Re: Possibly of interest: parallel netcdf study


Thanks, this was interesting.  I think you want to change the table
heading in Table 1 from "NCAR IBM P690" to "NCSA IBM P690".

Thanks for correction. We will correct them.

I wonder if the results that show less wall clock time for 6 time
steps than for 4 time steps and similarly for 10 time steps less than
for 8 time steps with pnetCDF on the NCSA P690 might be an indication
of a discretization error in the timing.  Or maybe something else was
consuming enough of the machine that the results are unreliable.

I am not sure whether the discretization error in the timing is the reason. It is possible that the machine is busy during some runs. The reason we show this figure is for demonstration that
Parallel NetCDF is worse than Sequential NetCDF with small writes.

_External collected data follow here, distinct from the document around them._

/-- An abort that the fabric originated for another package leaves by a Pass port that leads there (02 R66), with its CRC flit behind it
where it has one (02 R55). -/
def Block.abortSlot (b : Block) (a : Nat) (acc : List (Nat × Nat × Flit)) : Block × List (Nat × Nat × Flit) :=
  let k := locOf a - 408
  if !isPass a then (b, acc)
  else
    match b.aborts.find? (fun x => nodePkg (hDest x.hdr) != b.pkgid &&
        (match b.factsNow.pass.find (nodePkg (hDest x.hdr)) with | some (ps, _) => ps.contains k | none => false)) with
    | none => (b, acc)
    | some x =>
      let vc := b.escVc 3 x.hdr
      let l := b.link a
      let pays := x.pay :: x.crc.toList
      let ded := min pays.length (l.depth a vc - l.used.get 0 vc)
      let pool := pays.length - ded
      if 15 < acc.length + pays.length || (((b.elem a).out 7).held.find vc).isSome || l.pool - l.poolUsed < pool then (b, acc)
      else
        let b := { b with aborts := b.aborts.erase x }
        (b.modLink a (fun l => { l with used := l.used.mod 0 vc (· + ded), poolUsed := l.poolUsed + pool }),
          acc ++ pays.zipIdx.map (fun p => (acc.length + p.2, vc, onLink a { hdr := x.hdr, pay := p.1, pool := decide (ded ≤ p.2) })))

/-- A frame leaves towards the far side: a Pass port's leaves the block, and counts towards its next ALIGN (09 R263). -/
def Block.putFrame (b : Block) (a : Nat) (fr : Frame) : Block :=
  let b := b.bump a 2 1
  if isPass a then
    let b := b.modPort (locOf a - 408) (fun p => { p with sinceAlign := min 27 (p.sinceAlign + 1) })
    { b with farOut := .frame (locOf a - 408) fr :: b.farOut }
  else b.modLink (farAdp a) (fun l => { l with inbox := l.inbox ++ [fr] })

/-- ACK of a frame (08 R236, R242). -/
def Link.ackNo (l : Link) : Nat := if l.accepted then (l.expect + 4095) % 4096 else 0xFFF

/-- PM field of an IDLE frame: a side that has anything else to send is not idle (08 R257). -/
def Link.pmField (l : Link) : Nat := if l.pmAck then 2 else if l.pmReq then 1 else 0

def Block.tx (b : Block) (a : Nat) : TimeX := b.timeX.get {} a
def Block.modTx (b : Block) (a : Nat) (f : TimeX → TimeX) : Block := { b with timeX := b.timeX.mod {} a f }

/-- The exchange with the parent is in progress over a Pass port (09 R285). -/
def Block.exchOn (b : Block) (a : Nat) : Bool := isPass a && b.time.parent == some (locOf a - 408) && b.time.exch.isSome

/-- Nothing is on its way over the link from this side (08 R257). -/
def Block.linkIdle (b : Block) (a : Nat) : Bool :=
  let l := b.link a
  (b.elem a).ins.all (fun kv => kv.1 / 32 == 7 || kv.2.q.isEmpty) && l.replay.isEmpty && l.returns.isEmpty
    && !(b.tx a).busy && !(isDieAdp a && (b.tx (farAdp a)).busy) && !b.exchOn a

/-- Flits of a packet that side `a` has sent. -/
def Block.sentOf (b : Block) (a : Nat) (k : Pk) : Nat :=
  match ((b.elem a).out 7).held.find? (fun x => k.covers (x.2.hdr, x.2.copy)) with | some x => x.2.prog | none => hFlits k.1

/-- Flits of a packet in some frames. -/
def flitsIn (k : Pk) (frs : List Frame) : Nat := ((frs.flatMap (·.slots)).filter (fun s => k.covers (pkOf s.2.2))).length

/-- Flits of a packet in the frames of side `a` that no ACK covers. -/
def Block.unackedOf (b : Block) (a : Nat) (k : Pk) : Nat := flitsIn k (b.link a).replay

/-- A packet has crossed a die link whole: the far side has accepted every flit. -/
def Block.crossedWhole (b : Block) (a : Nat) (k : Pk) : Bool :=
  !isPass a &&
  b.sentOf a k - flitsIn k ((b.link a).replay.filter (fun fr => (fr.seq + 4096 - (b.link (farAdp a)).expect) % 4096 < 2048)) == hFlits k.1

/-- A packet with a flit in a frame of side `a` that no ACK covers, when the link stops (08 R259). Where its head is in such a frame, the sending
side answers ABORT_INDETERMINATE. A packet that has crossed whole, and been accepted, goes on. Of any other the rest is lost: whoever holds its
head on the receiving side answers NOT_DELIVERED; beyond a Pass link that is another package. -/
def Block.cutSent (b : Block) (a kind : Nat) (k : Pk) : Block :=
  let b := if b.unackedOf a k = b.sentOf a k then b.discard a kind k.1 true else b
  if isPass a then b.purge k
  else if b.crossedWhole a k then b
  else if b.headHeld k then b.dropPacket a kind k false
  else b.purge k

/-- Packets with a flit in a frame of side `a` that no ACK covers. -/
def Block.sentPks (b : Block) (a : Nat) : List Pk := pksOf ((b.link a).replay.flatMap (fun fr => fr.slots.map (fun s => pkOf s.2.2)))

/-- The sides named of links stop (08 R259; 09 R281, R286; 10 R307): each answers for the frames that may have been accepted. -/
def Block.linksDown (b : Block) (as : List Nat) (kind : Nat) : Block :=
  let b := as.foldl (fun b a => (b.sentPks a).foldl (fun b k => b.cutSent a kind k) b) b
  as.foldl (fun b a => b.modLink a (fun l => { l with
    st := .down, since := b.now, replay := [], resend := 0, inbox := [], returns := [], quietAt := none, attempts := 0 })) b

/-- The link enters Retention at this side, from ACTIVE: the main band stops and the domain runs SIGNING to its commit (08 R257, 10 R294). -/
def Block.linkRest (b : Block) (a : Nat) : Block :=
  if (b.link a).st != .active then b else
  let b := b.modLink a (fun l => { l with st := .retained, since := b.now, pmReq := false, pmAck := false, pmOut := false, wakeFrom := none })
  match domOf a with
  | some d => b.modDom d (fun x => if x.st ≤ 2 then { x with st := 3, since := b.now } else x)
  | none => b

/-- Send one frame: a NAK that is due, a frame of the replay, new flits and credits, or an IDLE (08 R241-R246, R256). -/
def Block.adpEgress (b : Block) (a : Nat) : Block :=
  if b.hclkOff a then b else
  let l := b.link a
  if b.linkStopped a || !b.carries a || !l.runs then b
  else
    let base : Frame := { ty := .idle, seq := l.next, ack := l.ackNo, slots := [], cred := [], rply := false, pm := 0 }
    if l.nakDue then ((b.modLink a (fun l => { l with nakDue := false })).putFrame a { base with ty := .nak }).bump a 10 1
    else if 0 < l.resend && l.st != .quiet then
      match l.replay[l.replay.length - l.resend]? with
      | some fr =>
        ((b.modLink a (fun l => { l with resend := l.resend - 1 })).putFrame a
          { fr with ack := l.ackNo, rply := true }).bump a 5 1
      | none => b.modLink a (fun l => { l with resend := 0 })
    else
      let quiet := l.st == .quiet
      let room := l.replay.length < replayMax a
      let (b, slots) := if quiet || !room then (b, []) else b.fillSlots a 16 []
      let (b, slots) := if quiet || !room then (b, slots) else b.abortSlot a slots
      let (cred, rest) := if quiet || !room then ([], (b.link a).returns) else mergeReturns (credSlots a) (b.link a).returns
      if slots.isEmpty && cred.isEmpty then
        let b := (b.putFrame a { base with pm := l.pmField }).modLink a (fun l => { l with pmOut := l.pmOut || l.pmField == 1 })
        if l.pmAck then b.linkRest a else b
      else
        let fr : Frame := { base with ty := .data, slots := slots, cred := cred }
        let b := b.modLink a (fun l => { l with
          returns := rest, next := (l.next + 1) % 4096, replay := l.replay ++ [fr],
          ackFrom := if l.replay.isEmpty then b.now else l.ackFrom, pmReq := false, pmAck := false })
        let b := ((b.bump a 0 slots.length).telCount a 0 slots.length).bump a 3 (if slots.isEmpty then 1 else 0)
        let b := b.touch a
        b.putFrame a fr

/-- Packets for the Pass port's own NI, from the mesh or from the link, come off at the port: the NI takes what it has room for (01 R515; 03 R109). -/
def Block.passNiServe (b : Block) (a : Nat) : Block := if isPass a then b.pump (passNi (locOf a - 408)) else b

/-- One FCLK of an adapter or Pass port: its outputs into the mesh, and one frame towards the link. -/
def Block.adpTurn (b : Block) (a : Nat) : Block :=
  if b.elemFenced a then b
  else if !b.carries a then b
  else ((b.passNiServe a).adpIngress a).adpEgress a

end Sys2Proof.Machine
end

But things like parallel file system ,type of platforms, number of processors, the file layout of the model output as well as
MPI-IO and GPFS will also affect the performance.

I'm also curious why the pnetCDF appears to be so much slower than
serial netCDF for small writes.  Do you know what the nature of the
MPI-IO overhead is that could explain what appears to be a 10:1
slowdown for using pnetCDF with 4 time steps on the NCSA P690?  I
could understand maybe a 2:1 slowdown, but 10:1 seems surprisingly
large ...

Thanks for pointing out this. As a matter of fact, we may add more contents to explain this.

I can think the following factors that may be possibly  affect the performance:

MPI-IO library, parallel NetCDF implementation, parallel parallel file system ,type of platforms, number of processors, the file layout of the model, the domain decomposition of the model. We will write another report solely for the performance of ROMS with Parallel NetCDF. In that report we may talk more about these factors.

One important reason I can think of :
As the paper mentioned, there are about 20 1-element netcdf variables inside ROMS. All these variables are written in independent IO mode. There are no corresponding collective IO Parallel NetCDF functions. One strength for Parallel NetCDF is the collective IO with good "set file view". So through independent IO to write one element into the NetCDF file is not using any optimization of Parallel NetCDF. That will, I think, tremendously degrade the performance.

We may do another study to do further investigate whether that will improve the performance when we stop writing those variables into NetCDF.